Now compare this to the most complex of machines. We say that AI is able to “learn”. But what does it mean to learn, for AI? Machine learning is usually categorized into supervised learning, unsupervised and self-supervised learning. Supervised learning means that a model is trained for a specific task based on correctly labelled data. For instance, if a model is to predict whether a mammogram image contains a cancerous tumour, it is given many example images which are correctly classed as ‘contains cancer’ or ‘does not contain cancer’. That way, it is “taught” to recognise cancer in unlabelled mammograms. Unsupervised learning is different. Here, the system looks for patterns in the dataset it is given. It clusters and groups data without relying on predefined labels. Self-supervised learning uses both methods: Here, the system uses parts of the data itself as a kind of label – such as, for instance, predicting the upper half of an image from its lower half, or the next word in a given text. This is the predominant paradigm for how contemporary large-scale AI models “learn”.  
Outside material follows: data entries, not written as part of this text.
-- ==== Sys2Proof/Laws/Memory.lean ====
section
/-! SUPPORT. What the memory operations do: a read after a write, and the canonical form, which every
operation keeps. -/

namespace Sys2Proof.Machine

theorem Memory.read_erase (m : Memory) (n : Nat) (b : Word) :
    (m.erase n).read b = if b.toNat = n then Config.unlistedByte else m.read b := by
  induction m with
  | nil => simp [Memory.erase, Memory.read]
  | cons c m ih =>
    simp only [Memory.erase, Memory.read]
    split <;> rename_i h
    · rw [ih]
      split
      · rfl
      · rw [if_neg (by omega)]
    · simp only [Memory.read, ih]
      split <;> split <;> first | rfl | omega

theorem Memory.read_insert (c : Host.Cell) (m : Memory) (b : Word) :
    (∀ d ∈ m, d.1 ≠ c.1) →
      (Memory.insert c m).read b = if c.1 = b.toNat then c.2 else m.read b := by
  induction m with
  | nil => intro _; rfl
  | cons d m ih =>
    intro hne
    simp only [Memory.insert]
    split
    · rfl
    · have hd := hne d (by simp)
      have := ih fun e he => hne e (by simp [he])
      simp only [Memory.read, this]
      split <;> split <;> first | rfl | omega

theorem Memory.erase_ne (m : Memory) (n : Nat) : ∀ d ∈ m.erase n, d.1 ≠ n := by
  induction m with
  | nil => simp [Memory.erase]
  | cons c m ih =>
    simp only [Memory.erase]
    split
    · exact ih
    · simpa [*] using ih

/-- A read after a write gives the value written there and what was before everywhere else
(20_memory.md R51). It holds of every list of cells. -/
@[simp] theorem Memory.read_write (m : Memory) (a b : Word) (v : Byte) :
    (m.write a v).read b = if b = a then v else m.read b := by
  have hab : (b = a) ↔ b.toNat = a.toNat := BitVec.toNat_inj.symm
  unfold Memory.write
  split <;> rename_i h
  · rw [Memory.read_erase]; simp [hab, h]
  · rw [Memory.read_insert _ _ _ (Memory.erase_ne m a.toNat), Memory.read_erase]
    by_cases e : b = a
    · subst e; simp
    · have e' : ¬ b.toNat = a.toNat := fun h => e (hab.2 h)
      rw [if_neg (fun h => e' h.symm), if_neg e', if_neg e]

@[simp] theorem State.readByte_writeByte (s : State) (a b : Word) (v : Byte) :
    (s.writeByte a v).readByte b = if b = a then v else s.readByte b :=
  Memory.read_write s.mem a b v

/-! ### The canonical form -/

theorem Memory.wfFrom_cons (low : Nat) (c : Host.Cell) (m : Memory) :
    Memory.wfFrom low (c :: m) = true ↔
      low ≤ c.1 ∧ c.1 < Config.memCells ∧ c.2 ≠ Config.unlistedByte ∧ m.wfFrom (c.1 + 1) = true := by
  simp [Memory.wfFrom, and_assoc]

theorem Memory.wfFrom_mono {low low' : Nat} (h : low' ≤ low) (m : Memory) :
    m.wfFrom low = true → m.wfFrom low' = true := by
  cases m with
  | nil => simp [Memory.wfFrom]
  | cons c m =>
    simp only [Memory.wfFrom_cons]
    rintro ⟨h1, h2⟩
    exact ⟨by omega, h2⟩

/-- Erasing keeps the canonical form. -/
theorem Memory.wfFrom_erase (n : Nat) (m : Memory) (low : Nat) :
    m.wfFrom low = true → (m.erase n).wfFrom low = true := by
  induction m generalizing low with
  | nil => exact id
  | cons c m ih =>
    rw [Memory.wfFrom_cons]
    rintro ⟨h1, h2, h3, h4⟩
    simp only [Memory.erase]
    split
    · exact ih low (Memory.wfFrom_mono (by omega) m h4)
    · exact (Memory.wfFrom_cons ..).2 ⟨h1, h2, h3, ih _ h4⟩

/-- Inserting a fresh listed cell keeps the canonical form. -/
theorem Memory.wfFrom_insert (c : Host.Cell) (hc : c.1 < Config.memCells)
    (hv : c.2 ≠ Config.unlistedByte) (m : Memory) (low : Nat) (hl : low ≤ c.1) :
    (∀ d ∈ m, d.1 ≠ c.1) → m.wfFrom low = true → (Memory.insert c m).wfFrom low = true := by
  induction m generalizing low with
  | nil => intro _ _; exact (Memory.wfFrom_cons ..).2 ⟨hl, hc, hv, rfl⟩
  | cons d m ih =>
    intro hne
    have hd := hne d (by simp)
    rw [Memory.wfFrom_cons]
    rintro ⟨h1, h2, h3, h4⟩
    simp only [Memory.insert]
    split
    · exact (Memory.wfFrom_cons ..).2
        ⟨hl, hc, hv, (Memory.wfFrom_cons ..).2 ⟨by omega, h2, h3, h4⟩⟩
    · exact (Memory.wfFrom_cons ..).2
        ⟨h1, h2, h3, ih _ (by omega) (fun e he => hne e (by simp [he])) h4⟩

/-- Every write keeps the canonical form. -/
theorem Memory.wf_write (m : Memory) (a : Word) (v : Byte) (h : m.wf = true) :
    (m.write a v).wf = true := by
  have he := Memory.wfFrom_erase a.toNat m 0 h
  unfold Memory.write Memory.wf
  split
  · exact he
  · exact Memory.wfFrom_insert _ a.isLt (by assumption) _ _ (Nat.zero_le _)
      (Memory.erase_ne m a.toNat) he

/-- The memory of the reset state is canonical. -/
theorem Memory.wf_reset : State.reset.mem.wf = true := rfl

end Sys2Proof.Machine
end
In each case, AI’s learning is necessarily based on data sets. Learning happens with reference to pre-given data, and in that sense with reference to the past. It may look like such models can consider the future, and have future goals, but only insofar as they have picked up patterns in past data, which they use to predict future patterns – as if the future was nothing but a repetition of the past.  

So this is a real difference between human beings and machines: Human beings can, and do strive toward a future good. Machines, by contrast, are always oriented towards the past of the data that was fed to them. Human beings are intrinsically temporal beings, whereas machines are defined by temporality only in a very limited sense: it takes time to upload data, and for the data to be processed, for instance. Time, for machines, is nothing but an extension of the past, whereas for human beings, it is an invitation to and the possibility for being transformed for the sake of a future good. We, human beings, are intrinsically temporal, living in time towards a future good – which machines do not.  

In the face of new technologies we need a sharpened sense for the strange and awe-inspiring species that is the human race, and cultivate a new sense of wonder about humanity itself.